Concerning the Separations of Natural Things.

IN the creation of the world, the first separation began with the four elements, when the first matter of the world was one chaos. From that chaos God built the Greater World, separated into four distinct elements, Fire, Air, Water, Earth. Fire was the warm part, Air only the cold, Water the moist, and, lastly, Earth was but the dry part of the Greater World.

Now, that you may learn our method in this Eighth Book as briefly as possible, you must know that we do not propose to treat herein concerning the Separation of the Elements in all natural things, since we have fully and perfectly taught concerning these arcana in our Archidoxa on the Separations of the Elements. But here we touch only on the separation of natural things,[1] where some one thing is singly, and by itself, materially and substantially separated and segregated, when two, three, four, or more have been mingled in one body, and yet only a single matter is touched and seen. And here it frequently happens that corporeal matter of this kind can be known by nobody, nor be designated by an express name, until the process of separation is instituted. Then sometimes from a single matter two, three, four, five, or more, proceed, as by daily experience in Alchemy is made evident. By way of example for you, there is electrum, which by itself is not a metal, but still conceals all the metals in one metal and body. If this, by alchemical art, be anatomised and separated, all the seven metals, and these pure and unmixed, proceed from it, namely, gold, silver, copper, tin, lead, iron, quicksilver, etc.

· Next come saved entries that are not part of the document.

-- ==== Sys2Proof/Machine/MemOps.lean ====
section
/-! DEFINITION. Loads, stores, block records, fences, version words, private addresses and prefetch (06 R126 to R128, 11 R225 to R232, R239 to R242, 10 R219, R220). -/

namespace Sys2Proof.Machine

/-! ### What the lanes of a form reach (11 R225, R226) -/

/-- One lane's access: lane, the address it names, the place it reaches. -/
structure LaneAccess where
  lane : Nat
  va : Nat
  target : Target
  deriving DecidableEq, Repr

/-- The faults among the lanes' outcomes. -/
def laneFaults (rs : List (Nat × Nat × Except AccFault Target)) : List (Nat × Nat × AccFault) :=
  rs.filterMap fun r => match r.2.2 with
    | .error f => some (r.1, r.2.1, f)
    | .ok _ => none

/-- The trap of a form whose lanes have outcomes: the first cause of R226 that applies to a lane, the lanes it applies to, the address of the lowest. -/
def laneTrap (fs : List (Nat × Nat × AccFault)) : Option TrapInfo :=
  match fs with
  | [] => none
  | f :: r =>
    let best := r.foldl (fun a b => if b.2.2.rank < a.2.2.rank then b else a) f
    let same := fs.filter fun x => x.2.2.rank = best.2.2.rank && x.2.2.cause = best.2.2.cause
    some (best.2.2.trap best.2.1 (some (maskOf (same.map (·.1)))))

/-- The accesses of lanes whose outcomes are all places. -/
def lanePlaces (rs : List (Nat × Nat × Except AccFault Target)) : List LaneAccess :=
  rs.filterMap fun r => match r.2.2 with
    | .ok t => some ⟨r.1, r.2.1, t⟩
    | .error _ => none

/-- The accesses of a form's active lanes, or its trap. -/
def Env.reachLanes (e : Env) (addr : Nat → Nat) (f : Nat → Nat → Except AccFault Target) : Except TrapInfo (List LaneAccess) :=
  let rs := e.lanes.map fun l => (l, addr l, f l (addr l))
  match laneTrap (laneFaults rs) with
  | some t => .error t
  | none => .ok (lanePlaces rs)

/-- What a lane reaches at a global address, aligned to n bytes. -/
def State.globalLane (s : State) (e : Env) (n : Nat) (k : Kind) (both : Bool) (l va : Nat) : Except AccFault Target :=
  if va % n ≠ 0 then .error (kindFault 1 0x40 k) else s.resolveLane (s.ctxOf e.g) e.g l va n k both

/-- A scratchpad line as a target: a poisoned line traps (09 R195). -/
def State.sramTarget (s : State) (x : Except AccFault (Nat × Nat)) (off : Nat) (k : Kind) : Except AccFault Target :=
  match x with
  | .error f => .error f
  | .ok (core, n) =>
    if (s.lineSt core n).poisoned then .error (kindFault 5 0x60 k) else .ok (.line ⟨sramKey core n, 0⟩ (off % 128))

/-- What a lane reaches at a byte offset of its team's scratchpad (09 R192). -/
def State.scratchLane (s : State) (e : Env) (n : Nat) (k : Kind) (off : Nat) : Except AccFault Target :=
  if off % n ≠ 0 then .error (kindFault 1 0x40 k)
  else
    match s.team? e.g.team with
    | some t => s.sramTarget (scratchLine t off k) off k
    | none => .error (kindFault 2 0x58 k)

/-- What a lane reaches at an offset of the cluster window (09 R198). -/
def State.windowLane (s : State) (e : Env) (n : Nat) (k : Kind) (off : Nat) : Except AccFault Target :=
  if off % n ≠ 0 then .error (kindFault 1 0x40 k)
  else s.sramTarget (s.windowLine e.g.ctx (keyCore e.k) off k) off k

/-- The line that a form names by a scalar pair, aligned to n bytes. -/
def State.reachScalar (s : State) (e : Env) (va n : Nat) (k : Kind) (both : Bool) : Except AccFault LineRef :=
  if va % n ≠ 0 then .error (kindFault 1 0x40 k) else s.resolveScalar (s.ctxOf e.g) va k both

/-- The lines of targets. -/
def targetLines (ts : List Target) : List LineRef :=
  ts.filterMap fun t => match t with
    | .line l _ => some l
    | .fixed _ => none

/-- The scratchpad lines among some that are absent. -/
def State.absentAmong (s : State) (ls : List LineRef) : List Nat :=
  ((ls.filter fun l => keyIsSram l.key && !(s.sramSt l.key).present).map fun l => l.key - 2 ^ 33).eraseDups

/-- The lines among some that engines own. -/
def State.ownedAmong (s : State) (ls : List LineRef) : List Nat := ((ls.filter s.isOwned).map LineRef.own).eraseDups

/-- What an access to lines waits for: absent scratchpad lines (09 R195), then owned lines (10 R216). -/
def State.linesWait (s : State) (ls : List LineRef) : Option Hold :=
  match s.absentAmong ls with
  | [] =>
    match s.ownedAmong ls with
    | [] => none
    | o => some (.owned o)
  | a => some (.lines a)

/-- Bytes that the core's L1 serves without the line's home slice. -/
def State.servedByL1 (s : State) (core : Nat) (l : LineRef) (off n : Nat) (scope : Scope) (cp : BitVec 2) : Bool :=
  !s.noL1 core l && !scope.wide && cp ≠ 3 &&
    match s.l1Get core l.ia with
    | some x => byteMarks off n &&& x.valid = byteMarks off n
    | none => false

/-- What a release at .sys waits for (19 R352). -/
def State.sysWait (s : State) (e : Env) (o : MemOrder) (scope : Scope) : Option Hold :=
  if o.rels && scope = .sys && s.fabricPending e.k e.g then some .fabric else none

/-- Caches the translations that accesses to lines have used (09 R188). -/
def State.cacheLines (s : State) (ls : List LineRef) : State :=
  (((ls.filter fun l => !keyIsSram l.key && !keyIsPrism l.key).map fun l => l.ia / 512).eraseDups).foldl
    (fun s p => s.cacheTlb (p * 2 ^ 16)) s

/-! ### Loads -/

/-- The bytes of each lane's access, performed in increasing lane order; bytes that the region buffers are the group's own (10 R221). -/
def State.loadEach (s : State) (d : Doer) (buf : List BufEntry) (n : Nat) (o : MemOrder) (scope : Scope) (cp : BitVec 2) :
    List LaneAccess → State × List (Nat × List Byte)
  | [] => (s, [])
  | a :: r =>
    match a.target with
    | .fixed bs => let q := s.loadEach d buf n o scope cp r; (q.1, (a.lane, bs) :: q.2)
    | .line l off =>
      let x := s.loadOrd d.core d.pair l off n o scope cp
      let q := x.2.loadEach d buf n o scope cp r
      (q.1, (a.lane, overlayBuf l.key off x.1 buf) :: q.2)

But in order to understand what separation is, you should know that it is nothing else but the segregation of one thing from another, whether two, three, four, or more have been mixed: I mean the segregation of three principles, as mercury, sulphur, salt, and the extraction of the pure from the impure, or of the pure and noble spirit and quintessence from the dense and


  1. Separation is grounded in heat, as in a faculty of digestion, whence, sometimes in one way, and sometimes in another, the ultimate matter is formed.—Modus Pharmacandi, Tract III. The office of the Archeus is the sequestration of the pure from the impure.—De Morbis Tartareis, c. 5. For unless there be separation in the greater world, there can be no metal, and unless there be separation in the smaller world, that is, in the microcosmos, which is man, there can be neither health nor disease, but an equable and perpetual disposition of all things.—Chirurgia Magna, Part III., Lib. 2.